[REQUIRED WORK]
Could you print exactly the lines of the listing below, starting at the line that has "decode 0b000000000000000000_000000_0000_0100#32 = .cmd" and ending at the line that has "decode 0x00002102#32 = .illegal .len ∧", and only those lines?

[GIVEN DATA]
-- ==== Sys2Proof/Certificates/Slice0/Obligations.lean ====
section
/-! DEFINITION. The statements about the model, each a formal reading of a rule of spec/ (OBLIGATIONS.json says
which), for every state and operand unless a hypothesis says otherwise. A statement about a host access is
made of `step` in a state whose agenda begins with that access. -/

open Sys2Proof Sys2Proof.Machine

/-! The encoding. -/

/-- Words written out from R91's layout and R93's opcodes (RSV1, LEN, RSV0, OP) decode to the commands they
stand for, and the words R95 calls illegal do not decode. -/
def Obligations.WordsDecodeAsTheTableSays : Prop :=
  decode 0b000000000000000000_000000_0000_0000#32 = .cmd .nop ∧
  decode 0b000000000000000000_000000_0000_0001#32 = .cmd .init ∧
  decode 0b000000000000000000_000001_0000_0010#32 = .cmd (.absorb 1) ∧
  decode 0b000000000000000000_010001_0000_0010#32 = .cmd (.absorb 17) ∧
  decode 0b000000000000000000_100000_0000_0010#32 = .cmd (.absorb 32) ∧
  decode 0b000000000000000000_000000_0000_0011#32 = .cmd .finalize ∧
  decode 0b000000000000000000_000000_0000_0100#32 = .cmd .update ∧
  decode 0b000000000000000000_000000_0000_0101#32 = .cmd .round ∧
  decode 0b000000000000000000_000000_0000_0110#32 = .cmd .clear ∧
  decode 0x00000002#32 = .illegal .len ∧
  decode 0x00002102#32 = .illegal .len ∧
  decode 0x00000101#32 = .illegal .len ∧
  decode 0x00000007#32 = .illegal .opcode ∧
  decode 0x00000010#32 = .illegal .reservedBit ∧
  decode 0x80000001#32 = .illegal .reservedBit

/-- R93: a word decodes to a command exactly when it matches that command's row of the table: its fixed bits
agree and, for ABSORB, LEN is the operand and lies in 1..32. -/
def Obligations.LegalWordsAreTheTableRows : Prop :=
  ∀ (v : Word) (i : Instr), decode v = .cmd i ↔
    match i with
    | .nop => v &&& 0xFFFFFFFF#32 = 0x00000000#32
    | .init => v &&& 0xFFFFFFFF#32 = 0x00000001#32
    | .absorb n =>
      v &&& 0xFFFFC0FF#32 = 0x00000002#32 ∧ n = v.extractLsb' 8 6 ∧ 1 ≤ n.toNat ∧ n.toNat ≤ 32
    | .finalize => v &&& 0xFFFFFFFF#32 = 0x00000003#32
    | .update => v &&& 0xFFFFFFFF#32 = 0x00000004#32
    | .round => v &&& 0xFFFFFFFF#32 = 0x00000005#32
    | .clear => v &&& 0xFFFFFFFF#32 = 0x00000006#32

/-- R91 to R94: decoding and encoding agree in both directions: every well-formed command's word decodes to
it, and a word that decodes to a command is that command's word, and the command is well formed. -/
def Obligations.DecodeAndEncodeAgree : Prop :=
  (∀ i : Instr, i.WellFormed → decode (encode i) = .cmd i) ∧
  (∀ (v : Word) (i : Instr), decode v = .cmd i → i.WellFormed ∧ encode i = v)

/-- R98: a command written in assembler syntax, in any mix of upper and lower case and with its length in decimal or
in hexadecimal, assembles to its word. R98 makes only the mnemonics case-insensitive; that the prefix `0x` and the
hexadecimal digits are so too, and how words are spaced, are the model's choices (notes/assumptions/12.md). -/
def Obligations.AssemblerGivesEveryCommandItsWord : Prop :=
  ∀ (i : Instr) (text : List Char), i.WellFormed →
    text.map Char.toUpper = commandChars i ∨ text.map Char.toUpper = commandHexChars i →
    (parseCommand text).map encode = some (encode i)

/-! A step runs the decoded command. -/

/-- R220, R221: while a command is pending, the engine's turn (and the turn after the last input) is the
completion of that command; a CMD write of an acceptable word followed by the engine's turn is the completion
of the command the word decodes to; and the step after `withFetchWord` is that of the word's command. -/
def Obligations.StepRunsTheDecodedCommand : Prop :=
  (∀ (s : State), s.busy = true → s.agenda = [] → step s = exec s.pending s) ∧
  (∀ (s : State) (rest : List Event), s.busy = true → s.agenda = .engine :: rest →
    step s = exec s.pending { s with agenda := rest }) ∧
  (∀ (s : State) (v : Word) (i : Instr) (rest : List Event),
    s.busy = false → decode v = .cmd i → acceptanceError i s = none →
    ∃ u, step { s with agenda := .write 0x008 4 v :: .engine :: rest } = .next u ∧
      step u = exec i { s with pending := i, busy := true, done := false, agenda := rest }) ∧
  (∀ (s : State) (w : Nat) (i : Instr), decodeTableWord 32 w = some i →
    step (s.withFetchWord 32 w) = exec i { s with pending := i, busy := true, done := false })

/-- R20: with BUSY = 0 the engine has no step: its turn, and the turn after the last input, change nothing
(the turn itself is the model's, notes/assumptions/1.md and 4.md). -/
def Obligations.IdleEngineChangesNothing : Prop :=
  (∀ (s : State), s.busy = false → s.agenda = [] → step s = .next s) ∧
  (∀ (s : State) (rest : List Event), s.busy = false → s.agenda = .engine :: rest →
    step s = .next { s with agenda := rest })

/-! The completions. Each gives the whole next state, so each is also that command's frame. -/

/-- R222: NOP does nothing except complete. -/
def Obligations.NopCompletes : Prop :=
  ∀ s : State, exec .nop s = .next { s with busy := false, done := true }

/-- R130: ROUND writes `AESRound(DIN[0..15], DIN[16..31])` to RNDOUT and changes no other data. -/
def Obligations.RoundCompletes : Prop :=
  ∀ s : State, exec .round s = .next { s with
    rndout := aesRound (Vector.ofFn fun j : Fin 16 => s.din[j.val])
      (Vector.ofFn fun j : Fin 16 => s.din[16 + j.val])
    busy := false, done := true }

/-- R153: UPDATE runs one State Update of S with DIN's two halves and sets RAW. -/
def Obligations.UpdateCompletes : Prop :=
  ∀ s : State, exec .update s = .next { s with
    S := stateUpdate s.S (Vector.ofFn fun j : Fin 16 => s.din[j.val])
      (Vector.ofFn fun j : Fin 16 => s.din[16 + j.val])
    raw := true, busy := false, done := true }

/-- R173: INIT sets S to the initial state and starts a construction; it leaves DIN, RNDOUT, IE and the error
record alone. R170 to R172: the initial state is ten updates, with zero blocks, of the layout (Z, C1, C0, C1, Z, C0,
C1, C0), here in bytes. (The spec marks the constants and the layout of R170, R171 as from general knowledge.) -/
def Obligations.InitCompletes : Prop :=
  ∀ s : State, exec .init s = .next { s with
    S := (List.range 10).foldl
      (fun X _ => stateUpdate X (Vector.replicate 16 0) (Vector.replicate 16 0))
      #v[Vector.replicate 16 0,
        #v[0xdb, 0x3d, 0x18, 0x55, 0x6d, 0xc2, 0x2f, 0xf1, 0x20, 0x11, 0x31, 0x42, 0x73, 0xb5, 0x28, 0xdd],
        #v[0x00, 0x01, 0x01, 0x02, 0x03, 0x05, 0x08, 0x0d, 0x15, 0x22, 0x37, 0x59, 0x90, 0xe9, 0x79, 0x62],
        #v[0xdb, 0x3d, 0x18, 0x55, 0x6d, 0xc2, 0x2f, 0xf1, 0x20, 0x11, 0x31, 0x42, 0x73, 0xb5, 0x28, 0xdd],
        Vector.replicate 16 0,
        #v[0x00, 0x01, 0x01, 0x02, 0x03, 0x05, 0x08, 0x0d, 0x15, 0x22, 0x37, 0x59, 0x90, 0xe9, 0x79, 0x62],
        #v[0xdb, 0x3d, 0x18, 0x55, 0x6d, 0xc2, 0x2f, 0xf1, 0x20, 0x11, 0x31, 0x42, 0x73, 0xb5, 0x28, 0xdd],
        #v[0x00, 0x01, 0x01, 0x02, 0x03, 0x05, 0x08, 0x0d, 0x15, 0x22, 0x37, 0x59, 0x90, 0xe9, 0x79, 0x62]]
    adbits := 0, phase := .initialized, tail := false, raw := false,
    tag := zeroBlock, tagValid := false, busy := false, done := true }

[EXERCISE RESULT]
  decode 0b000000000000000000_000000_0000_0100#32 = .cmd .update ∧
  decode 0b000000000000000000_000000_0000_0101#32 = .cmd .round ∧
  decode 0b000000000000000000_000000_0000_0110#32 = .cmd .clear ∧
  decode 0x00000002#32 = .illegal .len ∧
  decode 0x00002102#32 = .illegal .len ∧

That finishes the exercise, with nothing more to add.